RVUUC is something of an experiment, according to Mel Warn, a past board president.

"We had a fulltime minister for four years," Warn said. "We were an extension congregation, so we were supported by the Unitarian Universalist Association and the Northwest District Association and a number of congregations that supported us as well ... When it became clear in the fifth year that we would not be able to sustain a fulltime minister on our own, we brought in Linda part-time. But we'll sustain on our own. We have lay leaders and guest speakers."

"When it was founded, they had an image that they would quickly grow to a congregation of 150 people," Hart said. "Now they're at a place to reassess that vision, to see where they want to be. They're committed to sustaining a sense of joyful community that has been a part of who they are from the beginning. They're going to do OK. They have a lot of talent and energy and commitment to the congregation to make it work."

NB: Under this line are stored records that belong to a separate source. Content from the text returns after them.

-- ==== Sys2Proof/Tests/Slice0.lean ====
section
/-!
SUPPORT. Small tests, expected results from spec/95_test_vectors.md or the rule named; and for every statement of
Certificates/Slice0/Obligations.lean with hypotheses, a witness that meets them.
-/
namespace Sys2Proof.Tests
open Sys2Proof Sys2Proof.Machine

/-! ## Helpers -/

/-- The engine of a next state. -/
def engOf (o : Host.Outcome State Fault Refusal) : Option Engine :=
  match o with
  | .next t => some t.eng
  | .fault _ => none
  | .refused _ => none

/-- The host of a next state. -/
def hostOf (o : Host.Outcome State Fault Refusal) : Option HostAgent :=
  match o with
  | .next t => some t.host
  | .fault _ => none
  | .refused _ => none

/-- A platform at rest with this engine and these port levels. -/
def at' (e : Engine) (p : Pins) : State :=
  { eng := e, pins := p, chip := .reset, host := .reset, draws := [], tick := 0 }

/-- Port levels: a word offered, `rst` low. -/
def offering (w : Word) (dout : Bool) : Pins := { rst := false, cmdValid := true, cmdData := w, dout := dout }

/-- Port levels: nothing offered, `rst` low. -/
def silent (dout : Bool) : Pins := { rst := false, cmdValid := false, cmdData := 0, dout := dout }

/-- `rst` high. -/
def resetting (valid : Bool) : Pins := { rst := true, cmdValid := valid, cmdData := 0x10110000, dout := true }

/-- Configured with two channels, sel = 3, dly = 0 (the example of R77). -/
def two3 : Engine := { Engine.reset with phase := .idle, cfgNch := .two, cfgSel := 3, pending := 2 }

/-- Configured with one channel, sel = 1, dly = 0. -/
def one1 : Engine := { Engine.reset with phase := .idle, cfgSel := 1, pending := 1 }

/-- `one1` powered down. -/
def one1Down : Engine := { one1 with phase := .pdown, sck := true }

/-! ## Well-formedness: the one check -/

theorem test_wellFormed_refuses : (Instr.reservedHigh 3 0).wellFormed = false := by decide
theorem test_wellFormed_lowest : (Instr.reservedHigh 8 0).wellFormed = true := by decide

/-! ## Decoding: words written out from R58 and R60 (L2.1, L2.2) -/

theorem test_decode_configure : decode 0b0001_00000010_00_11_00000001_00000000#32 = .configure 2 0 3 1 0 := by decide
theorem test_decode_configure_ignored : decode 0x1FFFFFFF#32 = .configure 0xFF 3 3 0xFF 0xFF := by decide
theorem test_decode_poll : decode 0b0010_0000000000000000000000000001#32 = .poll 1 := by decide
theorem test_decode_powerDown : decode 0x30000000#32 = .powerDown 0 := by decide
theorem test_decode_powerUp : decode 0x40000000#32 = .powerUp 0 := by decide
theorem test_decode_isReady : decode 0x5ABCDEF1#32 = .isReady 0xABCDEF1 := by decide
theorem test_decode_readStatus : decode 0x60000000#32 = .readStatus 0 := by decide
theorem test_decode_reservedZero : decode 0x00000005#32 = .reservedZero 5 := by decide
theorem test_decode_reservedSeven : decode 0x70000000#32 = .reservedSeven 0 := by decide
theorem test_decode_reservedHigh : decode 0xF0000000#32 = .reservedHigh 15 0 := by decide
theorem test_encode_configure : encode (.configure 2 0 1 0 0) = 0x10210000#32 := by decide
theorem test_decodeTableWord : decodeTableWord 32 0x20000000 = some (.poll 0) := by decide
theorem test_decodeBits_longer : decodeBits 40 0 = .error (.notOneWord 40) := by rfl
theorem test_decodeBits_overflow : decodeTableWord 32 (2 ^ 32) = none := by decide

/-! ## CONFIGURE (L2.2) -/

/-- 0x10230100 in UNCONF: IDLE / 2 / 3 / 1 / 2 / 2. -/
theorem test_configure_two_channels :
    engOf (step (State.reset.withFetchWord 32 0x10230100)) = some { Engine.reset with
      phase := .idle, cfgNch := .two, cfgSel := 3, cfgDly := 1, pending := 2, lastCh := .ch2
      rspValid := true, rspStatus := 0, rspData := 0 } := by decide

/-- 0x102C0000: the ignored bits [19:18] do not rescue SEL = 0; REJECTED, UNCONF unchanged. -/
theorem test_configure_sel_zero :
    engOf (step (State.reset.withFetchWord 32 0x102C0000)) = some { Engine.reset with
      rspValid := true, rspStatus := 0b100 } := by decide
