/-! ### Words written out from the spec's encodings -/

/-- R54 and ENC-08: TYPE 00, D_PORT 101, QueueSelect 11, Wiv 1, 00, Cso 1, Tso 1, Is80211 1, 0, TxBurst 1, NextValid 1,
Length 4. -/
theorem test_decode_encPkt :
    0b00_101_11_1_00_1_1_1_0_1_1_0000000000000100#32 = 0x2F3B0004#32 ∧
    decode .tx 0 [0x04, 0x00, 0x3B, 0x2F] = .ok (.encPkt 0 .virtualCpuTxPort (.pktTx allPktFlags)) := ⟨rfl, rfl⟩

/-- R55 and ENC-09: TYPE 01, D_PORT 010, CommandType 1111111, SequenceNumber 1010, Length 8. -/
theorem test_decode_encCmd :
    0b01_010_1111111_1010_0000000000001000#32 = 0x57FA0008#32 ∧
    decode .tx 0 [0x08, 0x00, 0xFA, 0x57] = .ok (.encCmd 0 .cpuTxPort (.cmdTx ⟨10, 127⟩)) := ⟨rfl, rfl⟩

/-- R78 and SRC-1: ENC.DATA's word is ENC.PKT's with D_PORT 000. -/
theorem test_decode_encData :
    encode (.encData 0 dataFlags) 12 = some [0x0C, 0x00, 0x08, 0x04] ∧
    decode .tx 0 [0x0C, 0x00, 0x08, 0x04] = .ok (.encPkt 0 .wlanPort (.pktTx dataFlags)) := ⟨rfl, rfl⟩

theorem test_decode_decTooShort : decode .rx 0 [0x0C, 0x00, 0x08] = .ok (.decTooShort 0 3) := rfl

/-- DEC-14: TYPE 11 wins over PORT 110; bits 29:0 are kept. -/
theorem test_decode_decBadType : decode .rx 0 [0, 0, 0, 0xF0] = .ok (.decBadType 0 3 0x30000000) := rfl

theorem test_decode_decDiscard : decode .rx 0 [0x64, 0x00, 0x00, 0x30] = .ok (.decDiscard 0 .packet 100) := rfl

/-- DEC-16, with TYPE 01 instead: 01 111 and D = 0x3FFF. -/
theorem test_decode_decBadPort : decode .rx 0 [0xFF, 0x3F, 0x00, 0x78] = .ok (.decBadPort 0 .command 0x3FFF) := rfl

/-- DEC-09: TYPE 01, PORT 001, EventType 0111. -/
theorem test_decode_decEvtBadEvt7 :
    decode .rx 0 [0x04, 0x00, 0x70, 0x48, 1, 2, 3, 4] = .ok (.decEvtBadEvt7 0 .cpuRxPort 0 4) := rfl

/-- DEC-15: EventType 1111 wins over the Length. -/
theorem test_decode_decEvtBadEvt8 :
    decode .rx 0 [0xFF, 0xFF, 0xF0, 0x48] = .ok (.decEvtBadEvt8 0 .cpuRxPort 0 7 0xFFFF) := rfl

/-- DEC-04: D = 12 and 11 bytes are there. -/
theorem test_decode_decOverflow :
    decode .rx 0 ([0x0C, 0x00, 0x08, 0x04] ++ List.replicate 11 0xAA) =
      .ok (.decOverflow 0 (.pkt ⟨.wlanPort, { noRxFlags with is80211 := true, qsel := .edca }, 0, 12⟩) 11) := rfl

/-- R56 and DEC-13: TYPE 00, PORT 011, QSel 00, PcieIntr 1, MacHeaderLength 111, L3L4Done 1, Is80211 0, IpErr 1,
TcpErr 1, UdpErr 1, 00, Length 2. -/
theorem test_decode_decPkt :
    0b00_011_00_1_111_1_0_1_1_1_00_00000000000010#32 = 0x19F70002#32 ∧
    decode .rx 0 ([0x02, 0x00, 0xF7, 0x19] ++ List.replicate 6 9) =
      .ok (.decPkt 0 ⟨.hostPort, ⟨true, true, true, false, true, 7, true, .mgmt⟩, 0, 2⟩) := ⟨rfl, rfl⟩

/-- R57 and DEC-17: TYPE 01, PORT 101, QSel 11, PcieIntr 1, EventType 0110, CmdSeq 1111, SelfGenerated 1, 0, Length 8. -/
theorem test_decode_decEvt :
    0b01_101_11_1_0110_1111_1_0_00000000001000#32 = 0x6F6F8008#32 ∧
    decode .rx 0 ([0x08, 0x80, 0x6F, 0x6F] ++ List.replicate 8 0xEE) =
      .ok (.decEvt 0 ⟨.virtualCpuTxPort, ⟨true, 15, .eventDfsDetectRsp, true, .edca2⟩, 0, 8⟩) := ⟨rfl, rfl⟩

/-- R67, R73, R65: what the encoder cannot write is rejected by name. -/
theorem test_decode_tx_rejects :
    decode .tx 0 [0, 0, 0] = .error .noHeader ∧ decode .tx 0 [0, 0, 0, 0x80] = .error .reservedType ∧
    decode .tx 0 [0, 0, 0, 0x38] = .error .reservedPort ∧ decode .tx 0 [0, 0, 0x04, 0] = .error .reservedBit ∧
    decode .tx 0 [1, 0, 0, 0] = .error .unroundedLength := by decide

/-- The table's patterns of BADTYPE and BADEVT8, read as received words. -/
theorem test_decodeTableWord :
    decodeTableWord 32 0x80000000 = some (.decBadType 0 2 0) ∧
    decodeTableWord 32 0x40800000 = some (.decEvtBadEvt8 0 .wlanPort 0 0 0) := ⟨rfl, rfl⟩
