-- ==== Sys2Proof/Word.lean ====
section
/-! DEFINITION. The units of the line: a byte, and a register address of the peer (R8, R7). -/

namespace Sys2Proof

/-- A byte: an unsigned 8-bit value (R8). -/
abbrev Byte := BitVec 8

/-- A register address of the peer: 16 bits (R7 "register address width", R39). -/
abbrev Addr := BitVec 16

end Sys2Proof
end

RVUUC is a bit anomalous, Britt said. Unitarian Universalists are a generally "liberal," tolerant, social-justice oriented bunch. Yet its membership is mostly white and middle class or wealthier. It's a matter the membership and leadership doesn't dodge.

"This has been an ongoing issue, from the very beginning," Britt said. "There was debate whether we should put a Unitarian Universalist congregation in Rainier Valley. Unitarian Universalist congregations flourish in middle-class and upper-middle-class communities."

Persons of color attend RVUUC, though. And Britt said the congregation is also diverse by other measures.

"We have a sizable gay and lesbian component, and a diversity of lifestyle and economic diversity, people who are dealing with unemployment," he said. "I don't think you'll find that in most [Unitarian Universalist] congregations."

Tracy Patterson is a woman of color and another past president of the RVUUC board. She has three kids and lives on Beacon Hill.

"I was glad to hear about the startup down here," she said. "It's been good for my kids. It's a wonderful, supportive community."

So what about the color issue?

"It has been a challenge for Unitarians, and even for us, being in a diverse community," she said. "But we are here, but not in the numbers we would like."

It's the message and the mission that keeps Patterson and her kids coming back. It's not just hallelujahs for an hour on Sunday.

"A lot of people don't come to church to think about what's wrong with the world and what to do about it," she said. "That's the heart of it-it's a community of people who are very liberal and very active. And it doesn't stop on Sundays."

RVUUC members seem happy enough with their accommodations at Findlay Street Christian Church.

"As this group was forming, seven years ago, they went to several churches to see if they would have us, and they wouldn't," Warn said. "This was the only one. They're just more open and accepting. It's been a very good relationship for us."

Cally Johnson served as greeter last Sunday evening, as about 30 folks made their way to the sanctuary.

"A lot of us like this place," he said. "It has a homey feeling. It's pleasant and calm. I would like to see us stay here. And the garden back there is one of the best in the city."